Die Ausweitung der Ladenöffnungszeiten bringt keinen höheren Konsum, sondern verlagert ihn nur – die Einkäufe erfolgen statt am Samstag einfach am Sonntag.
Längere Ladenöffnungszeiten können langfristig gar zu tieferen Löhnen im Detailhandel führen. Der höhere Personaleinsatz aufgrund der längeren Öffnungszeiten bei gleichbleibenden Umsätzen senkt die Produktivität, was oft geringere Löhne bedeutet. «Dieses Bild zeigt sich im Detailhandel in den USA und Grossbritannien, wo längere Öffnungszeiten zwar mehr Jobs, aber auch vergleichsweise niedrige Löhne zur Folge haben», erklärt Bickert.
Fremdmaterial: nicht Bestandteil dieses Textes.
/-- Recovery of a partition: its datasets that are kept, its entry, the groups dropped and the datasets read (R190).
Log entry: 59 (DEDUCED). -/
def recoverPart (found : List DsRec) (k : Nat) (e : PartEntry) : List DsRec × PartEntry × Nat × Nat :=
  let chain := chainOf found k e.pgen
  let beyond := chainPast e.eodSeq chain
  let thru := beyond.foldl (fun m d => max m d.commitThru) 0
  let groups := (groupsIn beyond).filter fun g => decide (e.eodGroup < g)
  let good := groups.takeWhile (groupCounts beyond thru)
  let kept := beyond.takeWhile fun d => decide (d.group ≤ e.eodGroup) || good.contains d.group
  let last := { kept.foldl extendEnd e with appendNo := beyond.foldl (fun m d => max m d.appendNo) e.appendNo }
  (chainTo e.eodSeq chain ++ kept, last, groups.length - good.length, beyond.length)

/-- The chain of a partition whose label is clean. Log entry: 59 (DEDUCED). -/
def knownPart (found : List DsRec) (k : Nat) (e : PartEntry) : List DsRec := chainTo e.eodSeq (chainOf found k e.pgen)

/-- The open spans of a partition with span parity, those whose second parity dataset its chain does not hold whole: position 0 of each, and its
data datasets (R141, R169, R170). A dataset up to the recorded end, `known`, is whole; one beyond it is where all its frames converge.
Log entry: 88 (DESIGN CHOICE). -/
def openSpans (known : Option Nat) (e : PartEntry) (chain : List DsRec) : List (Nat × Nat) :=
  if e.attr / 32 % 2 = 0 then []
  else
    let data := chain.filter fun d => !d.parity
    let closed (base : Nat) : Bool := chain.any fun d => d.parity && decide (d.spanPos = 63) && decide (spanBase d = base)
      && (d.allConverge || match known with | some q => decide (d.seq ≤ q) | none => false)
    ((data.map spanBase).eraseDups.filter fun b => !closed b).map fun b => (b, data.countP fun d => decide (spanBase d = b))

/-! ### The logical position (R334) -/

/-- The committed items of a partition, each with the dataset it ends in. -/
def State.items (s : State) (p k : Nat) : List (Item × Nat) :=
  (Tab.get [] (s.cart p).chains k).flatMap fun d => d.items.map fun i => (i, d.seq)

/-- The place of the position among the items of its partition. -/
def Cart.index (c : Cart) : Nat := c.posRec + c.posFile

/-- The position lies at the partition's end of data. -/
def State.atEnd (s : State) (p : Nat) : Bool :=
  let e := s.part p (s.cart p).posPart
  decide (e.recCount + e.fileCount ≤ (s.cart p).index)

/-- The partition in use holds no committed group. -/
def State.emptyPart (s : State) (p : Nat) : Bool :=
  !(s.cart p).partInUse || (s.part p (s.cart p).posPart).eodSeq.isNone

/-- Put the position before item `i` of partition `k`. -/
def setPosition (p k i : Nat) (s : State) : State :=
  let before := (s.items p k).take i
  let files := (before.filter fun e => decide (e.1 = .mark)).length
  s.modCart p fun c => { c with posPart := k, partInUse := true, posRec := before.length - files, posFile := files }

/-- The wrap an item lies on; the end of data's for none. -/
def State.wrapOfItem (s : State) (p k i : Nat) : Nat :=
  match (s.items p k)[i]? with
  | some e => match (Tab.get [] (s.cart p).chains k).find? fun d => d.seq == e.2 with
    | some d => d.wrap
    | none => (s.part p k).eodWrap
  | none => (s.part p k).eodWrap

/-- The port moves to its position: its ladder runs end, what it has read is forgotten, the head aims at the wrap (R181, R193, R198).
Log entry: 52 (DEDUCED). -/
def moveHead (p : Nat) (s : State) : State :=
  let c := s.cart p
  aimAt p (s.wrapOfItem p c.posPart c.index) (forgetReads p s)

/-! ### Medium commands (R330-R332) -/

/-- The medium command of opcode `opc` holding a tag, where it may go on or begin; one that an ABORT has won over does neither (R353). -/
def State.turnOf (s : State) (tag opc : Nat) : Option Cmd :=
  match s.cmd? tag with
  | some c => if c.opc = opc ∧ c.outcome.isNone ∧ c.marked = [] ∧ (c.begun ∨ s.mediumTurn c) then some c else none
  | none => none

/-- The die is at 105 °C or above (R330, R414). -/
def State.tooHot (s : State) : Bool := decide (1680 ≤ s.pm.tj.toInt)

/-- Checks 1 to 4 of R330. Log entry: 56 (DEDUCED). -/
def State.checks14 (s : State) (c : Cmd) (moves : Bool) : Option Half :=
  if !s.linkUp c.port then some Code.portDown
  else if decide (c.opc ≠ Opc.load) && !(s.cart c.port).loaded then some Code.notLoaded
  else if decide (c.opc = Opc.erase) && !s.windowOpen then some Code.presenceRequired
  else if moves && !(s.absc c.port).moving && s.tooHot then some Code.thermalLimit
  else none
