/-- The block counter cannot number the blocks of a WRITE (R234). -/
def State.counterSpent (s : State) (p : Nat) (lens : List Nat) : Bool :=
  let e := s.part p (s.cart p).posPart
  let cls := e.attr % 4
  let blocks (n : Nat) : Nat := if cls = 0 then 1 else (n + classLimit cls - 1) / classLimit cls
  let waiting := ((s.stream p).pack.filter fun k => !k.isMark && !k.ready && decide (k.image = [])).length
  decide (e.attr / 4 % 2 = 1 ∧ 2 ^ 48 < (s.cart p).blockCtr + waiting + (lens.map blocks).foldl (· + ·) 0)

/-- A write command ends: the position is the end of data (R343). -/
def writeEnds (c : Cmd) (status : Half) (s : State) : State :=
  let p := c.port
  finish c status 0 (if (s.cart p).loaded ∧ (s.cart p).partInUse then moveToEnd p (s.cart p).posPart s else s)

/-- Why the walk of a WRITE's list fails it (R308, R311, R312). -/
def Walk.writeFault (w : Walk) : Option Half :=
  if w.halt.isSome then w.halt else if w.format then some Code.invalidField
  else if w.anyBad then some Code.descriptorBad else none

/-- A WRITE that may record moves its data and forms its groups (R173, R341, R342). Log entries: 17 (DESIGN CHOICE), 62 (DEDUCED). -/
def writeMoves (c : Cmd) (io : HostIo) (ch : Nat) (lens : List Nat) (s : State) : State :=
  let (w, s) := gather ch c true io s
  match w.writeFault with
  | some st => writeEnds c st s
  | none => addRecords c (cutRecords lens w.data) (openStream c.port s)

/-- Checks 1 to 8 of R330 for a write command; `fieldBad` and `conflict` are checks 5 and 7. Log entry: 56 (DEDUCED). -/
def State.writeChecks (s : State) (c : Cmd) (fieldBad conflict : Bool) : Option Half :=
  match s.checks14 c true with
  | some st => some st
  | none =>
    if fieldBad then some Code.invalidField
    else if !s.domainOk c.port then some Code.wrongDomain
    else if conflict then some Code.attributeConflict
    else if !s.appendOk c.port then some Code.notAtAppendPoint
    else none

/-- The attributes a WRITE names differ from the recorded ones (R24, R341). -/
def State.achkConflict (s : State) (c : Cmd) : Bool :=
  wbit (byteAt c.entry 18) 7 && (s.cart c.port).partInUse
    && decide (leAt c.entry 18 1 % 64 ≠ (s.part c.port (s.cart c.port).posPart).attr)

/-- WRITE once its lengths are good: checks 5 to 9 of R330, with its list read in full, and then its data. A list that cannot be read in full
commits nothing (R311). Log entry: 62 (DEDUCED). -/
def writeBegins (c : Cmd) (ch : Nat) (lens : List Nat) (x : RecordIn) (s : State) : State :=
  let p := c.port
  let (v, s) := surveyList ch true c x.io s
  match s.writeChecks c (v.bad (leAt c.entry 20 4)) (s.achkConflict c) with
  | some st => writeEnds c st (noteFormat ch v s)
  | none =>
    if s.keyMissing c then writeEnds c Code.keyNotLoaded (raise .cy Cause.cyKeyMissing s)
    else
      let s := begin_ c.tag s
      if v = .unread then writeEnds c Code.descriptorBad s
      else if s.counterSpent p lens then writeEnds c Code.writeFailed s
      else
        let r := readyToRecord p x s
        if r.1 then writeMoves c x.io ch lens r.2 else writeEnds c Code.writeFailed r.2

/-- WRITE (R342): it waits for a command channel (R306). Log entry: 62 (DEDUCED). -/
def write (tag : Nat) (x : RecordIn) (s : State) : State :=
  match s.turnOf tag Opc.write with
  | none => s
  | some c =>
    match s.chanFor c with
    | none => s
    | some ch =>
      if c.begun then s
      else match s.checks14 c true with
        | some st => writeEnds c st s
        | none =>
          let lens := s.writeLens c
          if lensBad lens (leAt c.entry 20 4) then writeEnds c Code.invalidField s else writeBegins c ch lens x s

/-- WRITE (R342). -/
def execWrite (tag : Nat) (x : RecordIn) (s : State) : Res := .next (write tag x s)

/-- The marks of a WRITE_MARK join the stream as one group (R174, R344). -/
def addMarks (c : Cmd) (s : State) : State :=
  let p := c.port
  let n := leAt c.entry 16 2
  let id := (s.stream p).nextGroup
  let mark : PackItem := { isMark := true, group := id }
  addGroup p { id := id, tag := some c.tag, count := n, marks := true, bytes := 0 } (markEnd (List.replicate n mark)) s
Scheinbar kleine Liberalisierung – grosse Folgen
Die beiden Vorschläge scheinen nur kleine Schritte zu sein – die Sonntagsverkäufe wären auf zwölf pro Jahr begrenzt und die Tourismuszonen betreffen nur wenige Städte und Geschäfte. Doch schon kleine Liberalisierungen haben weitreichendere Folgen als auf den ersten Blick gesehen. So ist es nicht nur das Verkaufspersonal, das an diesen Sonntagen arbeiten muss. Die Geschäfte müssen beliefert und nach Ladenschluss gereinigt werden. Die Kundinnen und Kunden müssen irgendwie zu den Geschäften kommen, was zusätzlichen Bedarf an Personal für den öffentlichen Verkehr oder der Polizei mit sich bringt. Für Familien, deren Eltern nun auch am Sonntag arbeiten, entsteht ein erhöhter Bedarf an Betreuungsangeboten – ein ganzer Rattenschwanz an Folgebeschäftigung.
Noch grösser ist die Gefahr, dass der Sonntag nach und nach zu einem normalen Arbeitstag wird. Mit jeder weiteren schrittweisen Liberalisierung – sei es durch eine Ausnahme oder einen zusätzlichen Verkaufstag – wird der arbeitsfreie Sonntag weiter erodieren - klassische Salamitaktik.
Gemeinsam für gesunde Arbeitsbedingungen
/Die Forderungen nach Liberalisierungen werden immer lauter und betreffen längst nicht nur den Detailhandel. Ständige Erreichbarkeit und immer mehr Flexibilität machen es immer schwieriger, Arbeit und Freizeit in Balance z u h alten. Deshalb ist es umso wichtiger, dieser Entwicklung entgegenzuwirken. Für Bickert ist klar: «Der Sonntag soll ein arbeitsfreier Tag bleiben – für Erholung, Hobbys, gemeinsame Aktivitäten und als Tag, an dem man die Arbeit auch einfach mal vergessen kann. Dafür kämpfen wir!»